1. A radar reference azimuth calibration device, characterized in that the calibration device comprises:

the positioning module is used for acquiring the geographic position information of the radar;

the real-time receiving module is used for acquiring the geographical position information of the airplane in real time;

the angle input module is used for analyzing the airplane angle information measured by the radar;

and the data processing control module outputs angle deviation information for radar reference azimuth calibration based on the geographic position information of the radar, the geographic position information of the airplane and the analyzed airplane angle information.

2. The radar reference azimuth calibrating device according to claim 1, wherein the calibrating device further comprises a data output interface module, which is configured to receive the angular deviation information output by the data processing control module and transmit the information to the radar for calibration.

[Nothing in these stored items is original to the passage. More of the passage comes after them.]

/-! ### Backing slots after the effects (R17) -/

/-- The machine differs by stores, and in which backing slots hold their registers. -/
structure SavedOnly (s t : State) : Prop where
  store : ∃ l, StoreOnly s { t with g := s.g } ∧ t.g = { s.g with lanes := l }
  lane : ∀ L, ∃ b, t.g.lane L = { s.g.lane L with inSlot := b }

theorem SavedOnly.refl (s : State) : SavedOnly s s := ⟨⟨_, .refl s, rfl⟩, fun _ => ⟨_, rfl⟩⟩

theorem StoreOnly.withG {s t : State} (h : StoreOnly s t) (g : Group) : StoreOnly { s with g := g } { t with g := g } := by
  obtain ⟨_, _, _, _, _, _, ⟨_, _, _, _, _, _, _, _, _, rfl⟩, rfl⟩ := h
  exact ⟨_, _, _, _, _, _, ⟨_, _, _, _, _, _, _, _, _, rfl⟩, rfl⟩

theorem StoreOnly.group {s t : State} (h : StoreOnly s t) : t.g = s.g := by
  obtain ⟨_, _, _, _, _, _, ⟨_, _, _, _, _, _, _, _, _, rfl⟩, rfl⟩ := h
  rfl

theorem SavedOnly.trans {s t u : State} (h1 : SavedOnly s t) (h2 : SavedOnly t u) : SavedOnly s u := by
  obtain ⟨⟨l1, s1, g1⟩, n1⟩ := h1
  obtain ⟨⟨l2, s2, g2⟩, n2⟩ := h2
  refine ⟨⟨l2, s1.trans ?_, by rw [g2, g1]⟩, fun L => ?_⟩
  · exact s2.withG s.g
  · obtain ⟨a, ha⟩ := n1 L
    obtain ⟨b, hb⟩ := n2 L
    exact ⟨b, by rw [hb, ha]⟩

/-- Copying registers to their backing slots stores bytes at the slots, marks the slots, and does nothing more. -/
theorem saveTo_saved (s : State) (l : List ((Nat × Nat) × List Piece)) : SavedOnly s (s.saveTo l) := by
  unfold State.saveTo
  induction l generalizing s with
  | nil => exact .refl s
  | cons x l ih =>
    rw [List.foldl_cons]
    refine SavedOnly.trans ?_ (ih _)
    split
    · exact .refl s
    · have hs := writePieces_store s s.g.core s.g.asid s.g.slotSel.toNat [(s.g.lane x.1.1).threadId] x.2
        (natBytes 4 ((s.g.lane x.1.1).vr x.1.2).toNat)
      have hg := hs.group
      dsimp only
      generalize s.writePieces s.g.core s.g.asid s.g.slotSel.toNat [(s.g.lane x.1.1).threadId] x.2
        (natBytes 4 ((s.g.lane x.1.1).vr x.1.2).toNat) = t at hs hg
      refine ⟨⟨_, ?_, by rw [← hg]; rfl⟩, fun L => ?_⟩
      · have := hs.withG s.g
        exact this
      · show ∃ b, (t.g.slotHolds x.1.1 x.1.2).lane L = _
        rw [← hg]
        unfold Group.slotHolds
        rw [mapLanes_lane _ _ _ _ (by simp)]
        split
        · exact ⟨_, rfl⟩
        · exact ⟨_, rfl⟩

theorem saveTo_wf (s : State) (l : List ((Nat × Nat) × List Piece)) (h : s.MemInv) : (s.saveTo l).MemInv := by
  unfold State.saveTo
  induction l generalizing s with
  | nil => exact h
  | cons x l ih =>
    rw [List.foldl_cons]
    refine ih _ ?_
    split
    · exact h
    · exact writePieces_wf _ _ _ _ _ _ _ h

/-- The copies go to the pieces found for them. -/
theorem saveTo_outside (s : State) (l : List ((Nat × Nat) × List Piece)) (a : Nat)
    (h : ∀ x ∈ l, Outside a (x.2.map (fun p => (p.loc, p.len)))) : (s.saveTo l).mem.get 0 a = s.mem.get 0 a := by
  unfold State.saveTo
  induction l generalizing s with
  | nil => rfl
  | cons x l ih =>
    rw [List.foldl_cons, ih _ (fun y hy => h y (List.mem_cons_of_mem _ hy))]
    split
    · rfl
    · exact writePieces_outside s _ _ _ _ _ _ a (h x List.mem_cons_self)

/-- The slots found for a word's registers lie within its slots' reach. -/
theorem slotPieces_outside {s : State} {i : Instr} {gd : Guard} {a : Nat} (ho : Outside a (s.slotReach i gd)) :
    ∀ x ∈ s.slotPieces (s.g.active gd) (wordRegs i).vw, Outside a (x.2.map (fun p => (p.loc, p.len))) := by
  intro x hx
  unfold State.slotPieces at hx
  obtain ⟨L, hL, hx⟩ := List.mem_flatMap.mp hx
  obtain ⟨n, hn, rfl⟩ := List.mem_map.mp hx
  dsimp only
  have hin : (L, s.slotAddr L n, true) ∈ s.backing (s.g.active gd) (wordRegs i) := by
    unfold State.backing
    exact List.mem_flatMap.mpr ⟨L, hL, List.mem_append_right _ (List.mem_map.mpr ⟨n, hn, rfl⟩)⟩
  split
  · rename_i ps hps
    obtain ⟨e, lvl, addr, hw, rfl⟩ := permitAll_one (w := s.lookup s.g.asid (s.slotAddr L n)) hps
    intro r hr
    refine ho r (List.mem_flatMap.mpr ⟨_, hin, ?_⟩)
    simp only [hw]
    simp only [List.map_cons, List.map_nil, List.mem_singleton] at hr
    rw [hr]
    exact List.mem_cons_self
  · intro r hr
    simp at hr

/-! ### The run of a word -/

/-- A word whose operands are there takes its own checks and effects, in a state that differs from this one in the
translations of its backing slots and in the keep latch. -/
theorem word_ready {s : State} {i : Instr} {gd : Guard} (body : State → Res) (h : s.Ready i gd) :
    ∃ s1 kp, s.checkBacking (s.backing (s.g.active gd) (wordRegs i)) = .ok s1
      ∧ s.word i gd body = .next (((body (s1.withG (s.g.setKeep kp))).saved s.g.gid
          (s.slotPieces (s.g.active gd) (wordRegs i).vw)).finish) := by
  obtain ⟨⟨hrun, hact⟩, htok, hpoi, hback⟩ := h
  obtain ⟨r, hr⟩ := Option.isSome_iff_exists.mp hrun
  have hact' : (s.g.active gd).isEmpty = false := by
    cases hc : s.g.active gd with
    | nil => exact absurd hc hact
    | cons _ _ => rfl
  rcases hcb : s.checkBacking (s.backing (s.g.active gd) (wordRegs i)) with e | s1
  · rw [hcb] at hback; exact absurd hback (by simp [Except.isOk, Except.toBool])
  · have hg : s1.g = s.g := by
      obtain ⟨⟨m, z, h1⟩, -⟩ := checkBacking_spec s s1 _ hcb
      rw [h1]
    obtain ⟨kp, hk⟩ := fillKeep_eq s1.g i (s.g.active gd)
    rw [hg] at hk
    refine ⟨s1, kp, rfl, ?_⟩
    unfold State.word State.operandsReady
    rw [hr]
    simp only [hact', htok, hpoi, hcb, hg, hk, Bool.false_eq_true, if_false]
    rfl

/-- What the group of a word may become by its effects. -/
structure GroupFrame (g h : Group) (vs ps : Nat → Nat → Prop) (ws rs : Nat → Prop) : Prop where
  v : ∀ L n, ¬ vs L n → (h.lane L).vr n = (g.lane L).vr n
  p : ∀ L n, n < 8 → ¬ ps L n → (h.lane L).pred n = (g.lane L).pred n
  w : ∀ n, ¬ ws n → h.wr n = g.wr n
  rng : ∀ L, ¬ rs L → (h.lane L).rng = (g.lane L).rng
  lane : ∀ L, LaneKept (g.lane L) (h.lane L)
  rest : ∃ l w kp, h = { g with lanes := l, w := w, keep := kp }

3. The radar reference azimuth calibrating device according to claim 2, wherein said calibrating device further comprises a data display module for receiving data from said data processing control module and displaying the received data.

4. The radar-based reference azimuth calibration device according to claim 1, wherein the geographical location information is longitude, latitude and altitude.

5. The radar reference azimuth calibrating device according to claim 3, wherein the calibrating device comprises a housing, and the positioning module, the real-time receiving module, the angle input module, the data processing control module, the data output interface module and the data display module are all disposed inside the housing; and an interface socket connected with the data output interface module is arranged on the shell and is used for being connected with external equipment and transmitting the data of the calibration device to the external equipment.

6. The radar reference azimuth calibrating device according to claim 5, wherein a working button is arranged on the housing, and when the working button is pressed for a long time in a power-off state, the calibrating device enters a power-on self-test mode for confirming that all modules in the calibrating device can be powered on normally to work; then, the working button is pressed for a short time, the calibration device enters a synchronous operation mode, and at the moment, a positioning module, a real-time receiving module, an angle input module and a data processing control module in the calibration device start data processing work at the same time; and in the starting state, if the working button is pressed for a long time, the calibration device enters a shutdown mode, and the calibration device is shut down.

7. The radar reference azimuth calibrating device according to claim 5, wherein an antenna used with the real-time receiving module and an antenna used with the positioning module are disposed on the casing of the calibrating device, a display screen is electrically connected with the data display module, and a base having a fastening screw hole is disposed at the bottom of the casing.

8. The radar reference azimuth calibration device according to claim 7, wherein the calibration device further comprises a power supply module to provide power supply required for operation of the calibration device.

9. The radar reference azimuth calibrating device according to claim 2, wherein said positioning module is a GPS/BDS positioning module, and said GPS/BDS positioning module supports single system positioning and dual system joint positioning of GPS and BDS.

10. The radar reference azimuth calibrating device according to claim 2, wherein the real-time receiving module is an ADS-B receiver, the angle input module is a microprocessor AT89S51, and the data processing control module is a microcontroller STM32F100R 1.